Assailants Tried to Attack Wounded Palestinian Child Inside Ambulance, Israeli Police Say, Haaretz
An investigation into an attack by Jewish settlers on the Palestinian village of Khirbet al-Mufkara has found that there was an attempt to attack a wounded 3-year-old while he was inside the ambulance that came to take him to the hospital. A relative of the 3-year-old, Mohammed Hamamda, told Haaretz that alongside that incident and while the child was on a stretcher outside the ambulance alongside his uncle, who was also injured by stones, three masked settlers hurled rocks at them.

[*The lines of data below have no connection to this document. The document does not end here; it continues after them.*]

-- ==== Sys2Proof/Tests/Slice0.lean ====
section
/-! SUPPORT. The model's own tests: every constructor's decoding by a word of the spec
(95_test_vectors.md, else opcode_table.json's match bits with the field values written beside it), the
well-formedness checks, one-step vectors of 95_test_vectors.md part B, and for every statement with
hypotheses a concrete state and operands that meet them. -/

namespace Sys2Proof.Tests

open Machine

set_option Elab.async false

/-! Decoding. -/

theorem test_decode_1 :
    decode 0x80820000 = .ok (.lb 4 2 0)
    ∧ decode 0x90820000 = .ok (.lbu 4 2 0)
    ∧ decode 0x84820000 = .ok (.lh 4 2 0)
    ∧ decode 0x94820000 = .ok (.lhu 4 2 0)
    ∧ decode 0x8C820000 = .ok (.lw 4 2 0)
    ∧ decode 0x9C820004 = .ok (.lwu 4 2 4)
    ∧ decode 0xDC820000 = .ok (.ld 4 2 0)
    ∧ decode 0x88820004 = .ok (.lwl 4 2 4)
    ∧ decode 0x98820001 = .ok (.lwr 4 2 1)
    ∧ decode 0x69321234 = .ok (.ldl 9 18 0x1234)
    ∧ decode 0x6D321234 = .ok (.ldr 9 18 0x1234)
    ∧ decode 0xA8830010 = .ok (.swl 4 3 16)
    ∧ decode 0xB883000D = .ok (.swr 4 3 13)
    ∧ decode 0xB1321234 = .ok (.sdl 9 18 0x1234)
    ∧ decode 0xB5321234 = .ok (.sdr 9 18 0x1234)
    ∧ decode 0xA1321234 = .ok (.sb 9 18 0x1234)
    ∧ decode 0xA4820002 = .ok (.sh 4 2 2) :=
  ⟨rfl, rfl, rfl, rfl, rfl, rfl, rfl, rfl, rfl, rfl, rfl, rfl, rfl, rfl, rfl, rfl, rfl⟩

theorem test_decode_2 :
    decode 0xAC820004 = .ok (.sw 4 2 4)
    ∧ decode 0xFC820000 = .ok (.sd 4 2 0)
    ∧ decode 0xC08A0008 = .ok (.ll 4 10 8)
    ∧ decode 0xD0820004 = .ok (.lld 4 2 4)
    ∧ decode 0xE08A0008 = .ok (.sc 4 10 8)
    ∧ decode 0xF0820008 = .ok (.scd 4 2 8)
    ∧ decode 0xC4820008 = .ok (.lwc1 4 2 8)
    ∧ decode 0xD4820008 = .ok (.ldc1 4 2 8)
    ∧ decode 0xE4820008 = .ok (.swc1 4 2 8)
    ∧ decode 0xF4820008 = .ok (.sdc1 4 2 8)
    ∧ decode 0x0000000F = .ok .sync
    ∧ decode 0x20820001 = .ok (.addi 4 2 1)
    ∧ decode 0x60820001 = .ok (.daddi 4 2 1)
    ∧ decode 0x24820001 = .ok (.addiu 4 2 1)
    ∧ decode 0x64820001 = .ok (.daddiu 4 2 1)
    ∧ decode 0x2882FFFF = .ok (.slti 4 2 0xffff)
    ∧ decode 0x2C82FFFF = .ok (.sltiu 4 2 0xffff) :=
  ⟨rfl, rfl, rfl, rfl, rfl, rfl, rfl, rfl, rfl, rfl, rfl, rfl, rfl, rfl, rfl, rfl, rfl⟩

theorem test_decode_3 :
    decode 0x3082FFFF = .ok (.andi 4 2 0xffff)
    ∧ decode 0x3482FFFF = .ok (.ori 4 2 0xffff)
    ∧ decode 0x3882FFFF = .ok (.xori 4 2 0xffff)
    ∧ decode 0x3C028000 = .ok (.lui 2 0x8000)
    ∧ decode 0x00851020 = .ok (.add 4 5 2)
    ∧ decode 0x0085102C = .ok (.dadd 4 5 2)
    ∧ decode 0x00851021 = .ok (.addu 4 5 2)
    ∧ decode 0x0085102D = .ok (.daddu 4 5 2)
    ∧ decode 0x00851022 = .ok (.sub 4 5 2)
    ∧ decode 0x0085102E = .ok (.dsub 4 5 2)
    ∧ decode 0x00851023 = .ok (.subu 4 5 2)
    ∧ decode 0x0085102F = .ok (.dsubu 4 5 2)
    ∧ decode 0x0085102A = .ok (.slt 4 5 2)
    ∧ decode 0x0085102B = .ok (.sltu 4 5 2)
    ∧ decode 0x00851024 = .ok (.and 4 5 2)
    ∧ decode 0x00851025 = .ok (.or 4 5 2)
    ∧ decode 0x00851026 = .ok (.xor 4 5 2) :=
  ⟨rfl, rfl, rfl, rfl, rfl, rfl, rfl, rfl, rfl, rfl, rfl, rfl, rfl, rfl, rfl, rfl, rfl⟩

theorem test_decode_4 :
    decode 0x00851027 = .ok (.nor 4 5 2)
    ∧ decode 0x0085100A = .ok (.movz 4 5 2)
    ∧ decode 0x0085100B = .ok (.movn 4 5 2)
    ∧ decode 0x00850018 = .ok (.mult 4 5)
    ∧ decode 0x00850019 = .ok (.multu 4 5)
    ∧ decode 0x0085001C = .ok (.dmult 4 5)
    ∧ decode 0x0085001D = .ok (.dmultu 4 5)
    ∧ decode 0x0085001A = .ok (.div 4 5)
    ∧ decode 0x0085001B = .ok (.divu 4 5)
    ∧ decode 0x0085001E = .ok (.ddiv 4 5)
    ∧ decode 0x0085001F = .ok (.ddivu 4 5)
    ∧ decode 0x00004810 = .ok (.mfhi 9)
    ∧ decode 0x01200011 = .ok (.mthi 9)
    ∧ decode 0x00004812 = .ok (.mflo 9)
    ∧ decode 0x01200013 = .ok (.mtlo 9)
    ∧ decode 0x70851010 = .ok (.multg 4 5 2)
    ∧ decode 0x70851011 = .ok (.dmultg 4 5 2) :=
  ⟨rfl, rfl, rfl, rfl, rfl, rfl, rfl, rfl, rfl, rfl, rfl, rfl, rfl, rfl, rfl, rfl, rfl⟩

theorem test_decode_5 :
    decode 0x70851012 = .ok (.multug 4 5 2)
    ∧ decode 0x70851013 = .ok (.dmultug 4 5 2)
    ∧ decode 0x70851014 = .ok (.divg 4 5 2)
    ∧ decode 0x70851015 = .ok (.ddivg 4 5 2)
    ∧ decode 0x70851016 = .ok (.divug 4 5 2)
    ∧ decode 0x70851017 = .ok (.ddivug 4 5 2)
    ∧ decode 0x7085101C = .ok (.modg 4 5 2)
    ∧ decode 0x7085101D = .ok (.dmodg 4 5 2)
    ∧ decode 0x7085101E = .ok (.modug 4 5 2)
    ∧ decode 0x7085101F = .ok (.dmodug 4 5 2)
    ∧ decode 0x08001234 = .ok (.j 0x1234)
    ∧ decode 0x0C000040 = .ok (.jal 0x40)
    ∧ decode 0x03E00008 = .ok (.jr 31)
    ∧ decode 0x0080F809 = .ok (.jalr 4 31)
    ∧ decode 0x10850003 = .ok (.beq 4 5 3)
    ∧ decode 0x14850003 = .ok (.bne 4 5 3)
    ∧ decode 0x50850003 = .ok (.beql 4 5 3) :=
  ⟨rfl, rfl, rfl, rfl, rfl, rfl, rfl, rfl, rfl, rfl, rfl, rfl, rfl, rfl, rfl, rfl, rfl⟩

theorem test_decode_6 :
    decode 0x54850003 = .ok (.bnel 4 5 3)
    ∧ decode 0x1880FFFE = .ok (.blez 4 0xfffe)
    ∧ decode 0x1C80FFFE = .ok (.bgtz 4 0xfffe)
    ∧ decode 0x5880FFFE = .ok (.blezl 4 0xfffe)
    ∧ decode 0x5C80FFFE = .ok (.bgtzl 4 0xfffe)
    ∧ decode 0x0480FFFE = .ok (.bltz 4 0xfffe)
    ∧ decode 0x0481FFFE = .ok (.bgez 4 0xfffe)
    ∧ decode 0x0490FFFE = .ok (.bltzal 4 0xfffe)
    ∧ decode 0x0491FFFE = .ok (.bgezal 4 0xfffe)
    ∧ decode 0x0482FFFE = .ok (.bltzl 4 0xfffe)
    ∧ decode 0x0483FFFE = .ok (.bgezl 4 0xfffe)
    ∧ decode 0x0492FFFE = .ok (.bltzall 4 0xfffe)
    ∧ decode 0x0493FFFE = .ok (.bgezall 4 0xfffe)
    ∧ decode 0x00041100 = .ok (.sll 4 2 4)
    ∧ decode 0x00041102 = .ok (.srl 4 2 4)
    ∧ decode 0x00041103 = .ok (.sra 4 2 4)
    ∧ decode 0x00041138 = .ok (.dsll 4 2 4) :=
  ⟨rfl, rfl, rfl, rfl, rfl, rfl, rfl, rfl, rfl, rfl, rfl, rfl, rfl, rfl, rfl, rfl, rfl⟩

theorem test_decode_7 :
    decode 0x0004113A = .ok (.dsrl 4 2 4)
    ∧ decode 0x0004113B = .ok (.dsra 4 2 4)
    ∧ decode 0x0004113C = .ok (.dsll32 4 2 4)
    ∧ decode 0x0004113E = .ok (.dsrl32 4 2 4)
    ∧ decode 0x0004113F = .ok (.dsra32 4 2 4)
    ∧ decode 0x00A41004 = .ok (.sllv 5 4 2)
    ∧ decode 0x00A41006 = .ok (.srlv 5 4 2)
    ∧ decode 0x00A41007 = .ok (.srav 5 4 2)
    ∧ decode 0x00A41014 = .ok (.dsllv 5 4 2)
    ∧ decode 0x00A41016 = .ok (.dsrlv 5 4 2)
    ∧ decode 0x00A41017 = .ok (.dsrav 5 4 2)
    ∧ decode 0x0000000C = .ok (.syscall 0)
    ∧ decode 0x0000000D = .ok (.brk 0)
    ∧ decode 0x00850030 = .ok (.tge 4 5 0)
    ∧ decode 0x00850031 = .ok (.tgeu 4 5 0)
    ∧ decode 0x00850032 = .ok (.tlt 4 5 0)
    ∧ decode 0x00850033 = .ok (.tltu 4 5 0) :=
  ⟨rfl, rfl, rfl, rfl, rfl, rfl, rfl, rfl, rfl, rfl, rfl, rfl, rfl, rfl, rfl, rfl, rfl⟩

theorem test_decode_8 :
    decode 0x00850034 = .ok (.teq 4 5 0)
    ∧ decode 0x00850036 = .ok (.tne 4 5 0)
    ∧ decode 0x0488FFFF = .ok (.tgei 4 0xffff)
    ∧ decode 0x0489FFFF = .ok (.tgeiu 4 0xffff)
    ∧ decode 0x048AFFFF = .ok (.tlti 4 0xffff)
    ∧ decode 0x048BFFFF = .ok (.tltiu 4 0xffff)
    ∧ decode 0x048CFFFF = .ok (.teqi 4 0xffff)
    ∧ decode 0x048EFFFF = .ok (.tnei 4 0xffff)
    ∧ decode 0x40026000 = .ok (.mfc0 2 12)
    ∧ decode 0x40227000 = .ok (.dmfc0 2 14)
    ∧ decode 0x40827000 = .ok (.mtc0 2 14)
    ∧ decode 0x40A27000 = .ok (.dmtc0 2 14)
    ∧ decode 0x42000008 = .ok .tlbp
    ∧ decode 0x42000001 = .ok .tlbr
    ∧ decode 0x42000002 = .ok .tlbwi
    ∧ decode 0x42000006 = .ok .tlbwr
    ∧ decode 0x42000018 = .ok .eret :=
  ⟨rfl, rfl, rfl, rfl, rfl, rfl, rfl, rfl, rfl, rfl, rfl, rfl, rfl, rfl, rfl, rfl, rfl⟩
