-- ==== Sys2Proof/Machine/MatrixMath.lean ====
section
/-! DEFINITION. What each M command computes (R285 to R304): a function from the accumulators, the pool bytes and the
captured operands to the new accumulators, the drain writes, the tile status and the events. -/
namespace Sys2Proof.Machine

/-! The shape word (R286). -/
def mwM (x : Nat) : Nat := fld x 0 8
def mwN (x : Nat) : Nat := fld x 8 8
def mwK (x : Nat) : Nat := fld x 16 13

/-- The shape word with the fields that an entry uses in range and every other bit zero (R286). -/
def shapeOk (useM useN useK : Bool) (x : Nat) : Bool :=
  let okM := if useM then decide (1 ≤ mwM x) && decide (mwM x ≤ 128) else mwM x == 0
  let okN := if useN then decide (1 ≤ mwN x) && decide (mwN x ≤ 128) else mwN x == 0
  let okK := if useK then decide (1 ≤ mwK x) && decide (mwK x ≤ 4096) else mwK x == 0
  okM && okN && okK && decide (x < 2 ^ 29)

/-! Operand formats (R292): bits of an element, kind and value. -/
def mfBits (f d : Nat) : Nat :=
  match f with
  | 0 | 1 => 8
  | 2 | 3 => 4
  | 4 | 5 => 16
  | _ => if nfNibble d then 4 else 8

def mfInt (f : Nat) : Bool := decide (f ≤ 3)

def mfVal (f d b : Nat) : Val :=
  match f with
  | 0 => ofInt (sgn 8 b)
  | 1 => ofInt ((b % 256 : Nat) : Int)
  | 2 => ofInt (sgn 4 b)
  | 3 => ofInt ((b % 16 : Nat) : Int)
  | 4 => decF bf16 b
  | 5 => decF f16 b
  | _ => widen d b

/-- Values of k per feed cycle, and group size (R293). -/
def mKpc (ba bb : Nat) : Nat := if ba = 16 || bb = 16 then 1 else if ba = 8 || bb = 8 then 2 else 4
def mGroup (ba bb : Nat) : Nat := if ba = 16 || bb = 16 then 16 else 32

/-- What a command reads: pool bytes by offset (a poisoned sector reads as zero, R308), the array, the slice. -/
structure MIn where
  pool : Nat → Nat
  acc : SMap (BitVec 32)
  sticky : SMap Nat
  first : Nat
  count : Nat
  ms : List Nat
  gen : Nat := 1

/-- What it does when it completes. -/
structure MOut where
  acc : SMap (BitVec 32)
  sticky : SMap Nat
  bytes : List (Nat × Nat) := []        -- drain writes: pool offset and byte
  ts : Option Nat := none               -- the tile status written
  vec : List (Nat × Nat) := []          -- bytes of the vector register (MDRAINV)
  gen : Option Nat := none
  isat : Bool := false

def MIn.out (x : MIn) : MOut := { acc := x.acc, sticky := x.sticky }

def accGet (a : SMap (BitVec 32)) (row col : Nat) : Nat := (SMap.get (0 : BitVec 32) a (512 * row + col)).toNat
def accSet (a : SMap (BitVec 32)) (row col v : Nat) : SMap (BitVec 32) :=
  SMap.set (0 : BitVec 32) a (512 * row + col) (BitVec.ofNat 32 v)

/-- Element of `w` bits number `i` of a row that starts at pool offset `o` (R73, R294). -/
def MIn.elem (x : MIn) (w o i : Nat) : Nat :=
  if w = 4 then fld (x.pool (o + i / 2)) (4 * (i % 2)) 4
  else if w = 8 then x.pool (o + i)
  else x.pool (o + 2 * i) + 256 * x.pool (o + 2 * i + 1)

def le32 (f : Nat → Nat) (o : Nat) : Nat := f o + 2 ^ 8 * f (o + 1) + 2 ^ 16 * f (o + 2) + 2 ^ 24 * f (o + 3)

/-- The exact integer of a finite value (integer operands only). -/
def valInt : Val → Int
  | .fin n m e => let k : Int := ((m * pow2 e : Nat) : Int); if n then -k else k
  | _ => 0

/-! Status bits of R89. -/
def tsNan : Nat := 1
def tsInf : Nat := 2
def tsIsat : Nat := 4
def tsUf : Nat := 8

def fltEvents (v : Val) : Nat :=
  match v with
  | .nan => tsNan
  | .inf _ => tsInf
  | _ => 0

/-- One addition of a group sum to an accumulator (R86, R87, R296). R89 does not say whether an infinite accumulator value
that the addition turns into NaN also sets INF: the value looked at is the new one. DESIGN CHOICE, log entry 47, unsafe. -/
def accAdd (int sat : Bool) (old : Nat) (s : Val) : Nat × Nat :=
  if int then
    let t := sgn 32 old + valInt s
    if sat then (wrapN 32 (sat32 t), if sat32 t = t then 0 else tsIsat) else (wrapN 32 t, 0)
  else
    let (t, _) := addV (decF f32 old) s
    let (y, g) := toFloat f32 0 0 false t
    (encF f32 y, fltEvents y ||| (if s.isNan then tsNan else 0) ||| (if g &&& fUF = 0 then 0 else tsUf))

/-- Additions of one group to the chosen elements, in order. -/
def addGroup (x : MIn) (int sat : Bool) (o : MOut) : List (Nat × Nat × Val) → MOut
  | [] => o
  | (row, col, s) :: rest =>
    let c := x.first + col
    let (v, ev) := accAdd int sat (accGet o.acc row c) s
    addGroup x int sat
      { o with acc := accSet o.acc row c v
               sticky := SMap.set 0 o.sticky c (SMap.get 0 o.sticky c ||| ev) } rest

/-- The product of R296 and R297: `av i k` the A element's value, `dest i` its accumulator row. A row discarded for
`dest i` of 128 or more sets no sticky status (DESIGN CHOICE, log entry 80). -/
def product (x : MIn) (rowsum sat : Bool) (m n k c0 : Nat) (av : Nat → Nat → Val) (bv : Nat → Nat → Val)
    (dest : Nat → Nat) (g : Nat) (int : Bool) : MOut :=
  (List.range (ceilDiv k g)).foldl (fun o gi =>
    let ks := (List.range (min g (k - gi * g))).map (gi * g + ·)
    addGroup x int sat o ((List.range m).flatMap fun i =>
      if 128 ≤ dest i then [] else
      (List.range (if rowsum then n + 1 else n)).map fun j =>
        (dest i, c0 + j, (ks.foldl (fun t kk =>
          let b := if j = n then ofInt 1 else bv kk j
          (addV t (mulV (av i kk) b).1).1) (.fin false 0 0))))) x.out

/-- The B element (k, j) (R294). -/
def bElem (x : MIn) (pb k j : Nat) : Val :=
  let fb := x.ms.getD 1 0
  let db := x.ms.getD 3 0
  mfVal fb db (x.elem (mfBits fb db) (pb + k * x.ms.getD 5 0) j)

def mmaOut (x : MIn) (pa pb shape c0 var : Nat) : MOut :=
  let fa := x.ms.getD 0 0
  let da := x.ms.getD 2 0
  let ba := mfBits fa da
  let bb := mfBits (x.ms.getD 1 0) (x.ms.getD 3 0)
  product x (fld var 1 1 = 1) (fld var 0 1 = 1) (mwM shape) (mwN shape) (mwK shape) c0
    (fun i k => mfVal fa da (x.elem ba (pa + k * x.ms.getD 4 0) i)) (bElem x pb) (fun i => i)
    (mGroup ba bb) (mfInt fa && mfInt (x.ms.getD 1 0))

def mgmaOut (x : MIn) (pa pb shape c0 pi ra var : Nat) : MOut :=
  let fa := x.ms.getD 0 0
  let da := x.ms.getD 2 0
  let ba := mfBits fa da
  let bb := mfBits (x.ms.getD 1 0) (x.ms.getD 3 0)
  let ia := fun i => le32 x.pool (pi + 4 * i)
  product x (fld var 1 1 = 1) (fld var 0 1 = 1) (mwM shape) (mwN shape) (mwK shape) c0
    (fun i k => if ra ≤ ia i then .fin false 0 0 else mfVal fa da (x.elem ba (pa + ia i * x.ms.getD 4 0) k)) (bElem x pb)
    (fun i => x.pool (pi + 512 + i)) (mGroup ba bb) (mfInt fa && mfInt (x.ms.getD 1 0))

def clearSticky (x : MIn) (c0 n : Nat) (st : SMap Nat) : SMap Nat :=
  (List.range n).foldl (fun t j => SMap.erase t (x.first + c0 + j)) st

def mzeroOut (x : MIn) (shape c0 : Nat) : MOut :=
  let n := mwN shape
  let lo := x.first + c0
  { x.out with
    acc := x.acc.filter (fun p => decide (p.1 % 512 < lo) || decide (lo + n ≤ p.1 % 512))
    sticky := clearSticky x c0 n x.sticky }

def maccldOut (x : MIn) (pa pitch shape c0 var : Nat) : MOut :=
  let n := mwN shape
  let acc := (List.range (mwM shape)).foldl (fun a i => (List.range n).foldl (fun a j =>
    accSet a i (x.first + c0 + j) (le32 x.pool (pa + (if var % 2 = 1 then 0 else i * pitch) + 4 * j))) a) x.acc
  { x.out with acc := acc, sticky := clearSticky x c0 n x.sticky }

/-- The OR of the sticky status of columns (R302, R304). -/
def stickyOf (x : MIn) (c0 n : Nat) : Nat :=
  (List.range n).foldl (fun s j => s ||| SMap.get 0 x.sticky (x.first + c0 + j)) 0

/-- Nearest integer to a ÷ 2^s, ties to even. -/
def rneDiv (a : Int) (s : Nat) : Int := (roundInt 0 0 (decide (a < 0)) a.natAbs (-(s : Int))).1

/-- One drained element (R300, R301): bits, events and the generator. -/
def drainElem (x : MIn) (mode nfd pp i j c0 gen : Nat) : Nat × Nat × Nat :=
  let raw := accGet x.acc i (x.first + c0 + j)
  match mode with
  | 0 => (raw, 0, gen)
  | 1 | 2 =>
    let f := if mode = 1 then bf16 else f16
    let (y, g) := toFloat f 0 0 false (decF f32 raw)
    (encF f y, fltEvents y ||| fltEvents (decF f32 raw) ||| (if g &&& fUF = 0 then 0 else tsUf), gen)
  | 3 | 4 =>
    let rsf := sgn 32 (le32 x.pool pp)
    let rscol := le32 x.pool (pp + 4) % 2 ^ 9
    let r : Int := if x.count ≤ rscol then 0 else sgn 32 (accGet x.acc i (x.first + rscol))
    let lo := le32 x.pool (pp + 16 + 8 * j)
    let hi := le32 x.pool (pp + 20 + 8 * j)
    let v := sgn 32 raw - rsf * r
    let y := rneDiv (v * sgn 32 lo) (31 + fld hi 0 6)
    let t := y + sgn 8 (fld hi 8 8)
    let c := if mode = 3 then clampI (-128) 127 t else clampI 0 255 t
    (wrapN 8 c, if c = t then 0 else tsIsat, gen)
  | _ =>
    let v := decF f32 raw
    let draws : Bool := nfRound nfd = 2 && (match v with
      | .fin n m _ => decide (m ≠ 0) && !(n && nfS nfd = 0)
      | _ => false)
    let (g, r) := if draws then drawGen gen else (gen, 0)
    let (b, f) := narrow nfd r v
    let clamped : Bool := f &&& fOF ≠ 0 && (match widen nfd b with
      | .fin .. => true
      | _ => false)
    (b, fltEvents v ||| fltEvents (widen nfd b) ||| (if clamped then tsIsat else 0) |||
      (if f &&& fUF = 0 then 0 else tsUf), g)

/-- Elements drained in row order, the generator threaded through (R80; the order of the draws is a DESIGN CHOICE, log entry 81). -/
def drainAll (x : MIn) (mode nfd pp c0 n : Nat) : List (Nat × Nat) → Nat → List (Nat × Nat × Nat) × Nat × Nat
  | [], g => ([], 0, g)
  | (i, j) :: rest, g =>
    let (b, ev, g') := drainElem x mode nfd pp i j c0 g
    let (bs, evs, g'') := drainAll x mode nfd pp c0 n rest g'
    ((i, j, b) :: bs, ev ||| evs, g'')

def drainBits (mode nfd : Nat) : Nat :=
  match mode with
  | 0 => 32
  | 1 | 2 => 16
  | 3 | 4 => 8
  | _ => if nfNibble nfd then 4 else 8

def allElems (m n : Nat) : List (Nat × Nat) := (List.range m).flatMap fun i => (List.range n).map fun j => (i, j)

/-- The bytes of drained elements at `base i`: rows of elements of w bits, a last high nibble zero (R300). -/
def drainBytes (w n : Nat) (base : Nat → Nat) (es : List (Nat × Nat × Nat)) : List (Nat × Nat) :=
  if w = 4 then
    es.filterMap fun (i, j, b) =>
      if j % 2 = 1 then none
      else
        let hi := if j + 1 < n then ((es.find? fun e => e.1 = i && e.2.1 = j + 1).map (·.2.2)).getD 0 else 0
        some (base i + j / 2, b + 16 * hi)
  else
    es.flatMap fun (i, j, b) => (List.range (w / 8)).map fun k => (base i + j * (w / 8) + k, fld b (8 * k) 8)

def mdrainOut (x : MIn) (pd pitch shape c0 pp mode nfd pmask : Nat) : MOut :=
  let n := mwN shape
  let s := stickyOf x c0 n
  if s &&& pmask ≠ 0 then { x.out with ts := some s }
  else
    let (es, ev, g) := drainAll x mode nfd pp c0 n (allElems (mwM shape) n) x.gen
    { x.out with
      bytes := drainBytes (drainBits mode nfd) n (fun i => pd + i * pitch) es
      ts := some (s ||| ev)
      gen := some g }

def mdrainvOut (x : MIn) (shape c0 pp mode : Nat) : MOut :=
  let n := mwN shape
  let (es, _, g) := drainAll x mode 0 pp c0 n (allElems (mwM shape) n) x.gen
  { x.out with vec := drainBytes (drainBits mode 0) n (fun i => i * n * (drainBits mode 0 / 8)) es, gen := some g }

def mstatOut (x : MIn) (shape c0 : Nat) : MOut := { x.out with ts := some (stickyOf x c0 (mwN shape)) }

end Sys2Proof.Machine
end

US efforts to broaden sanctions on Iran won’t work, Responsible Statecraft
Geoff LaMear writes, “The United States is at a crossroads with Iran as diplomatic talks to revive the nuclear deal stall. President Joe Biden stated recently that the administration is looking at ‘other options’ beyond diplomacy with Iran, even as he promised ‘relentless diplomacy’ in his first address to the United Nations. Amidst a report the Biden administration is reaching out to China to cut its imports of Iranian oil, it appears the United States is prematurely abandoning the diplomacy-first approach. But a return to sanctions wouldn’t serve U.S. interests.”
If Not for Peace With the Palestinians, Then for Democracy, Haaretz
Mickey Gitzin writes, “Apparently Bennett really does see Israel as a liberal democracy, but his democracy depends on repressing a certain fact: ‘Look,’ he explained to his listeners, ‘Israelis don’t wake up in the morning thinking about the conflict.’ But nevertheless, the conflict – or the occupation, to call a spade a spade – still exists, even if the prime minister doesn’t think about it when he wakes up in the morning.